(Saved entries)
========

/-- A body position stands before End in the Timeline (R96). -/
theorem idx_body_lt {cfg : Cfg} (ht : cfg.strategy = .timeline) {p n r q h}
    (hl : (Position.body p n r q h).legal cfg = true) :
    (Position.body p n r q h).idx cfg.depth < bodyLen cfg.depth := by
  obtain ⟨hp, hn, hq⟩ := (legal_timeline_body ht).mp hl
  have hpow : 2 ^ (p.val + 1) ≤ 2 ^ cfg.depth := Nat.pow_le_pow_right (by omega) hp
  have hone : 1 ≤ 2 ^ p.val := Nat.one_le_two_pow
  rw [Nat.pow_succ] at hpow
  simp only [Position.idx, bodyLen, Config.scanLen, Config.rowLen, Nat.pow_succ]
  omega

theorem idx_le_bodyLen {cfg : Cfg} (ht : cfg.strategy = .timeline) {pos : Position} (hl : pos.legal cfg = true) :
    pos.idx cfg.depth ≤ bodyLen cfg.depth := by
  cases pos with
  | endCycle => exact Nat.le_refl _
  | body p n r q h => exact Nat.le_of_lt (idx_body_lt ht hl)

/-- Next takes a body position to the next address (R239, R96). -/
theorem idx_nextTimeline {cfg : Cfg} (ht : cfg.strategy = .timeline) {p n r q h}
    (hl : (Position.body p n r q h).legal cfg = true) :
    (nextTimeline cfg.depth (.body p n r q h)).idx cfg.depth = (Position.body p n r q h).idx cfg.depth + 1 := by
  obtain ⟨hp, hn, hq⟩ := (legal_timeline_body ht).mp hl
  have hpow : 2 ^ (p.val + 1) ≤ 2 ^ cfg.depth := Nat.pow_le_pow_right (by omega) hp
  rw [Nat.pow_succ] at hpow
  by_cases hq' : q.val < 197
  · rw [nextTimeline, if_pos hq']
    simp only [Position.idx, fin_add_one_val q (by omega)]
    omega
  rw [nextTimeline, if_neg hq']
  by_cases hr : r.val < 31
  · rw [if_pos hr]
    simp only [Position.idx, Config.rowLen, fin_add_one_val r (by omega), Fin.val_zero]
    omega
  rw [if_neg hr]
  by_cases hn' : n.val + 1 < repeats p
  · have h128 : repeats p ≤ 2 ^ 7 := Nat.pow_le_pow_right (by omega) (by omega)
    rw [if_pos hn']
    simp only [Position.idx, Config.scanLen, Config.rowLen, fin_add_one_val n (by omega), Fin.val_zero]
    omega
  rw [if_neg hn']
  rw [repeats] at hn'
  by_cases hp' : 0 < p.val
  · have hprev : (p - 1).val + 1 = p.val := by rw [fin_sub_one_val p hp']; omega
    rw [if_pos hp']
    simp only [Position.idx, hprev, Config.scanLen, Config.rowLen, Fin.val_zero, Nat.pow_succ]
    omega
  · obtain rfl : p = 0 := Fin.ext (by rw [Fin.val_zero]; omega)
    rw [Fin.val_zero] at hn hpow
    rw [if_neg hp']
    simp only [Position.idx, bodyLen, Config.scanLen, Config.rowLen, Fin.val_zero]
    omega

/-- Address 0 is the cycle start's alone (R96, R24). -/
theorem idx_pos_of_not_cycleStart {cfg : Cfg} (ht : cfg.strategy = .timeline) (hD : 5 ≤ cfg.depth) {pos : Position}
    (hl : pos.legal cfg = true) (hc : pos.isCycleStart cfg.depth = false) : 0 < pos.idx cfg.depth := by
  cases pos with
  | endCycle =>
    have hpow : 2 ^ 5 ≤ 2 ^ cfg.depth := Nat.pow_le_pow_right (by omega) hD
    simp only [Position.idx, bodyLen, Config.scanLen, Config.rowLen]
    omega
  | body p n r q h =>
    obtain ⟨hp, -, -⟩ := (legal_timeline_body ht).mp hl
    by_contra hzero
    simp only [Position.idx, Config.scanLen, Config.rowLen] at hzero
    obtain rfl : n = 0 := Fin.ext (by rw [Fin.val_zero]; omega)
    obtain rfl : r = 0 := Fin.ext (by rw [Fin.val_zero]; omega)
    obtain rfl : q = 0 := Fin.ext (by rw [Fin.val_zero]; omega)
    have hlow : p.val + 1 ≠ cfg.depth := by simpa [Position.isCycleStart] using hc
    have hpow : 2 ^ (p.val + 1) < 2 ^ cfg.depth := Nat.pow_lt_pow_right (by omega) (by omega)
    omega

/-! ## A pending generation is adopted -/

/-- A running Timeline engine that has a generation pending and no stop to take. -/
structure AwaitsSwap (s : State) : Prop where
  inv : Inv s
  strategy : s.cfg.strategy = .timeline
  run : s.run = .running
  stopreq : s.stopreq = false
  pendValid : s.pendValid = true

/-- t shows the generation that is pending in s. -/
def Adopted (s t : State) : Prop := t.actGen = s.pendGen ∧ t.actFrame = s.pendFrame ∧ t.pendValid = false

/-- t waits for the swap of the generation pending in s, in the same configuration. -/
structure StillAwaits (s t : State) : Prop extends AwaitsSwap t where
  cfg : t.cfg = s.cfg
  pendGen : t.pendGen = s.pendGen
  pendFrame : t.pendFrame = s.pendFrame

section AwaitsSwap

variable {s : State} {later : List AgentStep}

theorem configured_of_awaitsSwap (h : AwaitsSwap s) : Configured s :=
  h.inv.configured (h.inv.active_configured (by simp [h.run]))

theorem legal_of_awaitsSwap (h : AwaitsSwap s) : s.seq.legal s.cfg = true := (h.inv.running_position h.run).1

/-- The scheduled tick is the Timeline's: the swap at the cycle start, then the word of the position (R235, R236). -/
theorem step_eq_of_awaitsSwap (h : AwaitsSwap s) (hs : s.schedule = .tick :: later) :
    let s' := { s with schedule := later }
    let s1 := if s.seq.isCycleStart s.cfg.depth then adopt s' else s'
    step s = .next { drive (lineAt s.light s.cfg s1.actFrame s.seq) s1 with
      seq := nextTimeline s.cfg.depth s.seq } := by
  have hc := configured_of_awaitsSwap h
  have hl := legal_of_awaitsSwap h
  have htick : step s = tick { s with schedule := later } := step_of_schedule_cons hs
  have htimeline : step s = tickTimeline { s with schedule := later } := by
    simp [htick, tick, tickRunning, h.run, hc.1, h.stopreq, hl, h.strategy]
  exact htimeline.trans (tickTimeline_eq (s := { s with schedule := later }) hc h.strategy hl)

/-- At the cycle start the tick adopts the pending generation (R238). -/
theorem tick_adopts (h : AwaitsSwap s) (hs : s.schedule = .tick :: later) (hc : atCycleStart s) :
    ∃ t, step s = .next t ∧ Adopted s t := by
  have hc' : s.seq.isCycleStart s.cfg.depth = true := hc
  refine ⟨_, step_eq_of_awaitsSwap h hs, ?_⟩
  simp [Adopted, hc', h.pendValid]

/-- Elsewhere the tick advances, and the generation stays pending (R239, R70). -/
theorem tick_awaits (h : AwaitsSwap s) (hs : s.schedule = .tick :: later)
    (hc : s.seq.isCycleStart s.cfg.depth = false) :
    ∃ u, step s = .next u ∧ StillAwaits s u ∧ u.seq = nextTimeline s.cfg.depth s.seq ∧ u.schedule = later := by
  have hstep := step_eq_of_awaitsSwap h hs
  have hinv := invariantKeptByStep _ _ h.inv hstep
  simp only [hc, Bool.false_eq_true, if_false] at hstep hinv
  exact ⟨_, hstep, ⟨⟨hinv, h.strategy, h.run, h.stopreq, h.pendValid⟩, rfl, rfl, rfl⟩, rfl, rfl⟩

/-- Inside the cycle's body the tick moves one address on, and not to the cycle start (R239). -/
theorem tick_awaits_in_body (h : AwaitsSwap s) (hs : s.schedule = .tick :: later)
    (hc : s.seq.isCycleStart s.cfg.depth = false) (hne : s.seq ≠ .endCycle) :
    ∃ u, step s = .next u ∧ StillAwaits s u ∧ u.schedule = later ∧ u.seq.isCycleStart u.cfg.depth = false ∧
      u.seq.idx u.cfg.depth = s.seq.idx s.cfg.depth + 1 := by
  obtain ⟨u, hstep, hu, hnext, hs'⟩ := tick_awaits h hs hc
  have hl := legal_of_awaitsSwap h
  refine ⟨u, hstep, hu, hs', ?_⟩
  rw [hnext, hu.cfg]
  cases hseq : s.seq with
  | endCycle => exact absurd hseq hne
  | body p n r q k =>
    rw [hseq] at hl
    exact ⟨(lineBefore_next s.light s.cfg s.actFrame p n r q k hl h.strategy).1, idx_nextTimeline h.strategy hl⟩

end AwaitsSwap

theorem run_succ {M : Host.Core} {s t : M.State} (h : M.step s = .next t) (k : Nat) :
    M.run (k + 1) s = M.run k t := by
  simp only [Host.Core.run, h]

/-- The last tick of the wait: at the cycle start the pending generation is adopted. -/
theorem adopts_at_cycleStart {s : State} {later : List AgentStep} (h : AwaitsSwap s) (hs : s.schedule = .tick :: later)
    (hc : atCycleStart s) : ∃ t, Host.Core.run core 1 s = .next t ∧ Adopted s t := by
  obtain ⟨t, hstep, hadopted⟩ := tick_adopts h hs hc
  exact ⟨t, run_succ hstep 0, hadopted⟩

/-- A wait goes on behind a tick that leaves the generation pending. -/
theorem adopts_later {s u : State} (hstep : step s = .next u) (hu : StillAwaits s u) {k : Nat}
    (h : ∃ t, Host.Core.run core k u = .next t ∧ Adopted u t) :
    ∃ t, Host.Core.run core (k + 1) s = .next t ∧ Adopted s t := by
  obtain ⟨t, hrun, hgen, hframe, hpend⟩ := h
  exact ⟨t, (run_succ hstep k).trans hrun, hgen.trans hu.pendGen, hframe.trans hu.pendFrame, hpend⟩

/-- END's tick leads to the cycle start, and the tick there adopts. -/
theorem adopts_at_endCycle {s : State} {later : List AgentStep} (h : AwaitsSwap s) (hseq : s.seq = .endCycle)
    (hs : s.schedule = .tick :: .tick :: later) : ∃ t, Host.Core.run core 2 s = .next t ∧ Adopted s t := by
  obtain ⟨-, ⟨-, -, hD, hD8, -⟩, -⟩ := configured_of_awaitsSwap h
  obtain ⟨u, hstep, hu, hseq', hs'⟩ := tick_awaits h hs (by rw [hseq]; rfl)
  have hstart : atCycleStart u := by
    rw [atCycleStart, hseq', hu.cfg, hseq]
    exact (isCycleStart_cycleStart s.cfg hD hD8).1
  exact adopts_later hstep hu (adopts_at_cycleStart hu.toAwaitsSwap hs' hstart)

========

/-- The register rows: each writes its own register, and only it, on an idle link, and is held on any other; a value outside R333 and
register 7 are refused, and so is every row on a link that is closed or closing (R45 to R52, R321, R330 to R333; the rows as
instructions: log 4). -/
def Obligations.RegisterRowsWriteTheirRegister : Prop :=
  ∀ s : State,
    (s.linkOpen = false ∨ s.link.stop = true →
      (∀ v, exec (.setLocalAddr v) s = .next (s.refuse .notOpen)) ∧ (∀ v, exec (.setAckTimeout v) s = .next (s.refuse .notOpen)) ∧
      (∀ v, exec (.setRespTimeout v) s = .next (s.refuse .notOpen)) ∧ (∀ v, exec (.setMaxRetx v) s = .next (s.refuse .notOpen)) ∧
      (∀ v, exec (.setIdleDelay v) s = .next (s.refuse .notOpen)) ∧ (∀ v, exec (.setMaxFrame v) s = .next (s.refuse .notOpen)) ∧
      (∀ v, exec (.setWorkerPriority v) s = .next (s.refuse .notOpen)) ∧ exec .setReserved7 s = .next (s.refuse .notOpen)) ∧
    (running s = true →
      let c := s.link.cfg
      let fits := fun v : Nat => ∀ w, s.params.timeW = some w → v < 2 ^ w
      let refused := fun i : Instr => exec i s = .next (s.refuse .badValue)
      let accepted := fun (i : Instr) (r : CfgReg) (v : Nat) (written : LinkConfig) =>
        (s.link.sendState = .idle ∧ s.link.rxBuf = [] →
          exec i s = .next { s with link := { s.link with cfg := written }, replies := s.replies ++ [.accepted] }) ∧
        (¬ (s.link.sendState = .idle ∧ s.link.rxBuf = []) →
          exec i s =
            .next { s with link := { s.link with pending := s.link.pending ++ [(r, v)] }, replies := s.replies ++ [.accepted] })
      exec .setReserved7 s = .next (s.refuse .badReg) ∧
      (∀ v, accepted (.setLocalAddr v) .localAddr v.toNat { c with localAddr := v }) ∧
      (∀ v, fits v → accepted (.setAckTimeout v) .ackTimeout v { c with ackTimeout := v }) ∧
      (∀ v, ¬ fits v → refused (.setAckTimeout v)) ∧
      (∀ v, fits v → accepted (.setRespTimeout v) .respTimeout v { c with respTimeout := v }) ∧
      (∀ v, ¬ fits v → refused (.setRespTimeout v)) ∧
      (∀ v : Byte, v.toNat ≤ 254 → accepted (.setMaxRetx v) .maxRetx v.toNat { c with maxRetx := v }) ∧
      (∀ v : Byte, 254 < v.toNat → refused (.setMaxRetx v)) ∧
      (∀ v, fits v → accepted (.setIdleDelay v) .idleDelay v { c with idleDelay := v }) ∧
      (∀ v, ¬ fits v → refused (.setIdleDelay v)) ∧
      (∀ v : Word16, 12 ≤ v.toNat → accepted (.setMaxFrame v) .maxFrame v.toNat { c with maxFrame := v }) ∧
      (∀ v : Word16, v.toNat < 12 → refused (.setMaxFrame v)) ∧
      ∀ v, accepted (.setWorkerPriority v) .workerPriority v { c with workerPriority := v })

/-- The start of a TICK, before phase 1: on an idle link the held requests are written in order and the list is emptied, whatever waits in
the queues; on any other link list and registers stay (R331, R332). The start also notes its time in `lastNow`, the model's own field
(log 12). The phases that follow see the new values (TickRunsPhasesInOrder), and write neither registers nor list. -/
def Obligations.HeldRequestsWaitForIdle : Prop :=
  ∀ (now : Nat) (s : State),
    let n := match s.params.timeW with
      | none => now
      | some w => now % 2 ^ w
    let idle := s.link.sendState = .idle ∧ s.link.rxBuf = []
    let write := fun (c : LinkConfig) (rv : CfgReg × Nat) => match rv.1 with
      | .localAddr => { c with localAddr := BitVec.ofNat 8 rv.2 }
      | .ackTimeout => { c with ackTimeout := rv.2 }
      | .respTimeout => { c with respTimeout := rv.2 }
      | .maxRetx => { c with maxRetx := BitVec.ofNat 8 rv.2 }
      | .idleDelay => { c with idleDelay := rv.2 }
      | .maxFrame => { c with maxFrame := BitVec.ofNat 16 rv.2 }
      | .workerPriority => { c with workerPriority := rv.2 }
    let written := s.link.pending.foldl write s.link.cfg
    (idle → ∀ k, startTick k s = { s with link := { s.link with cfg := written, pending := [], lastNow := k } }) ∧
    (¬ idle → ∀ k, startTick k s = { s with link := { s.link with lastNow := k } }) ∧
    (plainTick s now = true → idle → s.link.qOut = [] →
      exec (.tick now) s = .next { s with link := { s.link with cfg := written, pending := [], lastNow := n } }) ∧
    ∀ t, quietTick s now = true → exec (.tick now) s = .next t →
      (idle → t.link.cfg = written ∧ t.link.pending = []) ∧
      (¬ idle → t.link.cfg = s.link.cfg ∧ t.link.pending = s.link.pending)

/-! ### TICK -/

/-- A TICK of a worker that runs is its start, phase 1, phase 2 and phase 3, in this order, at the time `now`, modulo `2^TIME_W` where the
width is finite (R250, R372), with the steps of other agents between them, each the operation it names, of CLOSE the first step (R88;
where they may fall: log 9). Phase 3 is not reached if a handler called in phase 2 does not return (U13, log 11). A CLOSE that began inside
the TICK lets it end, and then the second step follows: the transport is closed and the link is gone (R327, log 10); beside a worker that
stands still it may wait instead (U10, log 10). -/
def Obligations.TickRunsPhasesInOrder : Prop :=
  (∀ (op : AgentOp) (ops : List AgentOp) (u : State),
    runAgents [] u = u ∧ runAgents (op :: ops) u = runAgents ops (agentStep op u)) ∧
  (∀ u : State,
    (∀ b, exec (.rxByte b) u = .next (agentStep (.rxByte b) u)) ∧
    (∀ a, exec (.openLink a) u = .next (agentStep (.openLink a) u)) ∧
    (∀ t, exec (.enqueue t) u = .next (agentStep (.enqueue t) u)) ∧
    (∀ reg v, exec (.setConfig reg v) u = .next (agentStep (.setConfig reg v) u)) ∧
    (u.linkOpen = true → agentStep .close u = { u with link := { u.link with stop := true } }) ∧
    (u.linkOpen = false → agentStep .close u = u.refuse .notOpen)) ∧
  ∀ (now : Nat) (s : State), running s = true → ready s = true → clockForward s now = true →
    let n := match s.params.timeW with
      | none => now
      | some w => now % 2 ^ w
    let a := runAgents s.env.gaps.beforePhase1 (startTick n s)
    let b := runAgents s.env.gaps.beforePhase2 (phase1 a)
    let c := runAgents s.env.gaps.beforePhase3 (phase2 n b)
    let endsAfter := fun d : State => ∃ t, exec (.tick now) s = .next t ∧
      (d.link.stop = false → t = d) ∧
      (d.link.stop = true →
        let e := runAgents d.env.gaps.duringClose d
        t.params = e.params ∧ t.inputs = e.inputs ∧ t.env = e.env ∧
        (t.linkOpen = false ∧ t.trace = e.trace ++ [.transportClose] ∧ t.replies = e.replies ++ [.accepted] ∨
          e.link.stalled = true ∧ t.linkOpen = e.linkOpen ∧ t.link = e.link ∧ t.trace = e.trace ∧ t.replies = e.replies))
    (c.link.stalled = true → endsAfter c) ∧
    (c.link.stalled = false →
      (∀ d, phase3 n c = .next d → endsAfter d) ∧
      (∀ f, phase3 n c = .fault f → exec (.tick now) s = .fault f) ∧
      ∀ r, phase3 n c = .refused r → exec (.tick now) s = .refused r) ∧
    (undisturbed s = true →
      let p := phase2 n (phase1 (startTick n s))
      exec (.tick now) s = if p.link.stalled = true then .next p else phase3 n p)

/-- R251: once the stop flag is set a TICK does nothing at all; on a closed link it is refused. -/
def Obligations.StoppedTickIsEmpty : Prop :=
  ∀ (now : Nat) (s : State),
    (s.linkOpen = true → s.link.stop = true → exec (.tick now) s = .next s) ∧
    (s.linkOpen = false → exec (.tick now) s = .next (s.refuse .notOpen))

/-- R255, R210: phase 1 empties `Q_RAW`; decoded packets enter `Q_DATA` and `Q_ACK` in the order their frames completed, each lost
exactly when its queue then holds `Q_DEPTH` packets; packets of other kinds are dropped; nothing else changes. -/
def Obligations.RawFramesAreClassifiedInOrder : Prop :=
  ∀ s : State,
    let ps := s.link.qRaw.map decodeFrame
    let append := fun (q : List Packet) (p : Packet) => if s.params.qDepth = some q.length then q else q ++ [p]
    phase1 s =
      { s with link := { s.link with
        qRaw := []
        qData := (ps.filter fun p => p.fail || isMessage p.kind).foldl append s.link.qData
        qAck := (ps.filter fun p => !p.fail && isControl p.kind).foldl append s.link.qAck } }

========

## Work item
Reply with the number of lines in the entries that hold the word "CfgReg", and add no other words.

## Output for this exercise
2